:: The task ::
Once the line with "of sign +. -/" is found in the entries below, repeat it and each following line exactly, up to and including the line with "def q16Between (c". Add no other lines.

:: Listed entries ::
/-- The 48-byte image (R55). -/
def Xs320.image (s : Xs320) : List Byte :=
  natToBytes 40 s.v.toNat ++
    [BitVec.ofNat 8 (s.nan.toNat + 2 * s.pinf.toNat + 4 * s.ninf.toNat + 8 * s.allnz.toNat), 0, 0, 0, 0, 0, 0, 0]

/-- The state of a 48-byte image. -/
def Xs320.ofImage (b : List Byte) : Xs320 :=
  let f := b.getD 40 0
  ⟨BitVec.ofNat 320 (bytesToNat (b.take 40)), f.getLsbD 0, f.getLsbD 1, f.getLsbD 2, f.getLsbD 3⟩

/-! Q16 (R52 to R54, R111 to R113). -/

/-- c(k) of R52. -/
def q16c (k : Nat) : Int :=
  [-128, -91, -69, -52, -38, -25, -12, 0, 10, 21, 32, 44, 57, 72, 93, 127].getD k 127

/-- S × (c × b) × 2^-15 as a value (R53, R54): code 7 and scale 0 are exact zeros of sign +. -/
def q16Val (s : Val) (k b : Nat) : Option Val :=
  let p := q16c k * b
  s.mul (.fin (p < 0) p.natAbs (-15)) |>.map fun v => if p = 0 then (match v with | .fin _ _ e => .fin false 0 e | w => w) else v

/-- QUNPK (R111). -/
def qunpk (c : FCtx) (F : Fmt) (codes s scale : Nat) : Rounded :=
  let sv := fmtF32.decode c.daz s
  let k := codes / 2 ^ (4 * (scale / 256 % 8)) % 16
  if sv.isNan then ⟨F.nanResult c.nanp [sv], snanFlags [sv]⟩
  else
    match q16Val sv k (scale % 256) with
    | none => ⟨F.nanResult c.nanp [], finv⟩
    | some (.inf n) => ⟨F.infinity n, 0⟩
    | some (.fin n m e) => F.round c n m e
    | some (.nan ..) => ⟨F.nanResult c.nanp [], finv⟩

/-- The codes in increasing value of c. -/
def q16Codes : List Nat := List.range 16

/-- The neighbour chosen between codes lo and hi around a (R112). -/
def q16Between (c : FCtx) (a : Val) (v : Nat → Val) (lo hi : Nat) : Nat :=
  let sub (x y : Val) : Int × Int := exactSum [x.signed, (-(y.signed.1), y.signed.2)]
  let dl := sub a (v lo)
  let dh := sub (v hi) a
  match c.mode with
  | 3 => lo
  | 4 => hi
  | 2 => if a.neg then hi else lo
  | 6 =>
    let w := sub (v hi) (v lo)
    let m := if dl.2 < w.2 then dl.2 else w.2
    let n := (dl.1 * 2 ^ (dl.2 - m).toNat).natAbs
    let d := (w.1 * 2 ^ (w.2 - m).toNat).natAbs
    if 2 ^ 32 ≤ n * 2 ^ 32 / d + c.mix then hi else lo
  | md =>
    let cmp := (exactSum [dl, (-dh.1, dh.2)]).1
    if cmp < 0 then lo else if 0 < cmp then hi
    else if md = 5 then
      -- the larger magnitude
      (if (v lo).neg then lo else hi)
    else if lo % 2 = 0 then lo else hi

/-- QPACK: the code chosen and its flags (R112). -/
def qpack (c : FCtx) (aw s scale : Nat) : Nat × BitVec 6 :=
  let a := fmtF32.decode c.daz aw
  let sv := fmtF32.decode c.daz s
  let b := scale % 256
  if a.isNan || sv.isNan || sv.isInf then (7, finv)
  else if sv.isZero || b = 0 then (7, if a.isZero then 0 else finx)
  else
    let v (k : Nat) : Val := (q16Val sv k b).getD (.fin false 0 0)
    -- the candidates in increasing value
    let ks := if sv.neg then q16Codes.reverse else q16Codes
    match ks.find? fun k => (v k).eq a with
    | some k => (k, 0)
    | none =>
      if a.lt (v (ks.headD 0)) then (ks.headD 0, fsat)
      else if (v (ks.getLastD 0)).lt a then (ks.getLastD 0, fsat)
      else
        let lo := (ks.filter fun k => (v k).lt a).getLastD 0
        let hi := (ks.find? fun k => a.lt (v k)).getD 0
        (q16Between c a v lo hi, finx)

/-- QSCALE (R113). -/
def qscale (c : FCtx) (aw s : Nat) : Rounded :=
  let a := fmtF32.decode c.daz aw
  let sv := fmtF32.decode c.daz s
  match a, sv with
  | .nan .., _ | _, .nan .. | _, .inf _ => ⟨0, finv⟩
  | .inf _, .fin _ m _ => if m = 0 then ⟨0, finv⟩ else ⟨255, fsat⟩
  | .fin _ p e, .fin _ m f =>
    if m = 0 then ⟨0, finv⟩
    else
      let d := 127 * m
      let sh := e - f + 15
      -- |a| × 2^15 / (127 |S|) = p / d × 2^sh
      let big := 40 ≤ sh + Nat.log2 p - Nat.log2 d
      if p ≠ 0 && big then ⟨255, fsat ||| (if p * 2 ^ 120 % d ≠ 0 then finx else 0)⟩
      else if p = 0 then ⟨0, 0⟩
      else
        let q := p * 2 ^ 120 / d
        let (i, changed) :=
          if sh - 120 < -400 then roundInt c false 0 (-64) true
          else roundInt c false q (sh - 120) (p * 2 ^ 120 % d ≠ 0)
        if 255 < i then ⟨255, fsat ||| (if changed then finx else 0)⟩ else ⟨i.toNat, if changed then finx else 0⟩

/-! Multi-term sums (R61, R99). -/

/-- The five-term sum of IDOT4 and the group sum of R61: products as terms, and a sign for an exact zero. -/
def Fmt.sumTerms (F : Fmt) (c : FCtx) (sources : List Val) (terms : List (Option Val)) (downZero : Bool) : Rounded :=
  let fs := snanFlags sources
  let anyNan := sources.any Val.isNan
  let invalid := terms.any Option.isNone
  let pinf := terms.any fun t => t = some (.inf false)
  let ninf := terms.any fun t => t = some (.inf true)
  if anyNan || invalid || (pinf && ninf) then
    ⟨F.nanResult c.nanp sources, fs ||| (if pinf && ninf then finv else 0)⟩
  else if pinf then ⟨F.infinity false, 0⟩
  else if ninf then ⟨F.infinity true, 0⟩
  else
    let ts := terms.filterMap id
    let allNegZero := ts.all fun t => t.isZero && t.neg
    F.roundSigned c (allNegZero || (downZero && c.mode = 3)) (exactSum (ts.map Val.signed))

/-- Products a_k × b_k as terms, with FINV for each ∞ × 0. -/
def mulTerms (ps : List (Val × Val)) : List (Option Val) × BitVec 6 :=
  (ps.map fun p => if p.1.isNan || p.2.isNan then some (.fin false 0 0) else p.1.mul p.2,
   if ps.any fun p => !p.1.isNan && !p.2.isNan && (p.1.mul p.2).isNone then finv else 0)

/-- IDOT4 on FP8 elements (R99). DESIGN CHOICE: R44 orders a NaN result's sources by operand field and not within one; under NANP = 0b01
the lowest-numbered NaN element of a comes first, then of b, then c (log 83). -/
def dot4 (c : FCtx) (F : Fmt) (a b acc : Nat) : Rounded :=
  let el (w k : Nat) : Val := F.decode c.daz (w / 2 ^ (8 * k))
  let ps := (List.range 4).map fun k => (el a k, el b k)
  let z := fmtF32.decode c.daz acc
  let (ts, fl) := mulTerms ps
  let srcs := (ps.map Prod.fst) ++ (ps.map Prod.snd) ++ [z]
  let r := fmtF32.sumTerms c srcs (ts ++ [if z.isNan then some (.fin false 0 0) else some z]) true
  ⟨r.bits, r.flags ||| fl⟩

/-- group_sum of R61 over products. -/
def groupSum (ps : List (Val × Val)) : Rounded :=
  let (ts, fl) := mulTerms ps
  let srcs := (ps.map Prod.fst) ++ (ps.map Prod.snd)
  let r := fmtF32.sumTerms FCtx.engine srcs ts false
  ⟨r.bits, r.flags ||| fl⟩

/-- The procedure of R60: groups of 16 in increasing K, each rounded and added to the accumulator. -/
def mmaGroups : Nat → Nat → List (Val × Val) → List (BitVec 6) → Nat × List (BitVec 6)
  | 0, acc, _, fl => (acc, fl)
  | _, acc, [], fl => (acc, fl)
  | n + 1, acc, ps, fl =>
    let g := groupSum (ps.take 16)
    let r := fmtF32.add FCtx.engine acc g.bits
    mmaGroups n r.bits (ps.drop 16) (r.flags :: g.flags :: fl)

/-- One slice of an FP32 operand of MMAW (R63): hi, mid or lo, by truncation to BF16. -/
def slices (x : Val) : List Val :=
  let trunc (v : Int × Int) : Val :=
    if v.1 = 0 then .fin false 0 0
    else fmtBF16.decode false (fmtBF16.round { FCtx.engine with mode := 2 } (v.1 < 0) v.1.natAbs v.2).bits
  match x with
  | .fin n m _ =>
    if m = 0 then [.fin n 0 0, .fin false 0 0, .fin false 0 0]
    else
      let hi := trunc x.signed
      let r1 := exactSum [x.signed, (-hi.signed.1, hi.signed.2)]
      let mid := trunc r1
      let lo := trunc (exactSum [r1, (-mid.signed.1, mid.signed.2)])
      [hi, mid, lo]
  | v => [v, .fin false 0 0, .fin false 0 0]

/-- The six passes of MMAW, as pairs of slice numbers (R63, R204). -/
def mmawPasses : List (Nat × Nat) := [(0, 0), (0, 1), (1, 0), (0, 2), (1, 1), (2, 0)]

:: Exercise answer ::
/-- S × (c × b) × 2^-15 as a value (R53, R54): code 7 and scale 0 are exact zeros of sign +. -/
def q16Val (s : Val) (k b : Nat) : Option Val :=
  let p := q16c k * b
  s.mul (.fin (p < 0) p.natAbs (-15)) |>.map fun v => if p = 0 then (match v with | .fin _ _ e => .fin false 0 e | w => w) else v

/-- QUNPK (R111). -/
def qunpk (c : FCtx) (F : Fmt) (codes s scale : Nat) : Rounded :=
  let sv := fmtF32.decode c.daz s
  let k := codes / 2 ^ (4 * (scale / 256 % 8)) % 16
  if sv.isNan then ⟨F.nanResult c.nanp [sv], snanFlags [sv]⟩
  else
    match q16Val sv k (scale % 256) with
    | none => ⟨F.nanResult c.nanp [], finv⟩
    | some (.inf n) => ⟨F.infinity n, 0⟩
    | some (.fin n m e) => F.round c n m e
    | some (.nan ..) => ⟨F.nanResult c.nanp [], finv⟩

/-- The codes in increasing value of c. -/
def q16Codes : List Nat := List.range 16

/-- The neighbour chosen between codes lo and hi around a (R112). -/
def q16Between (c : FCtx) (a : Val) (v : Nat → Val) (lo hi : Nat) : Nat :=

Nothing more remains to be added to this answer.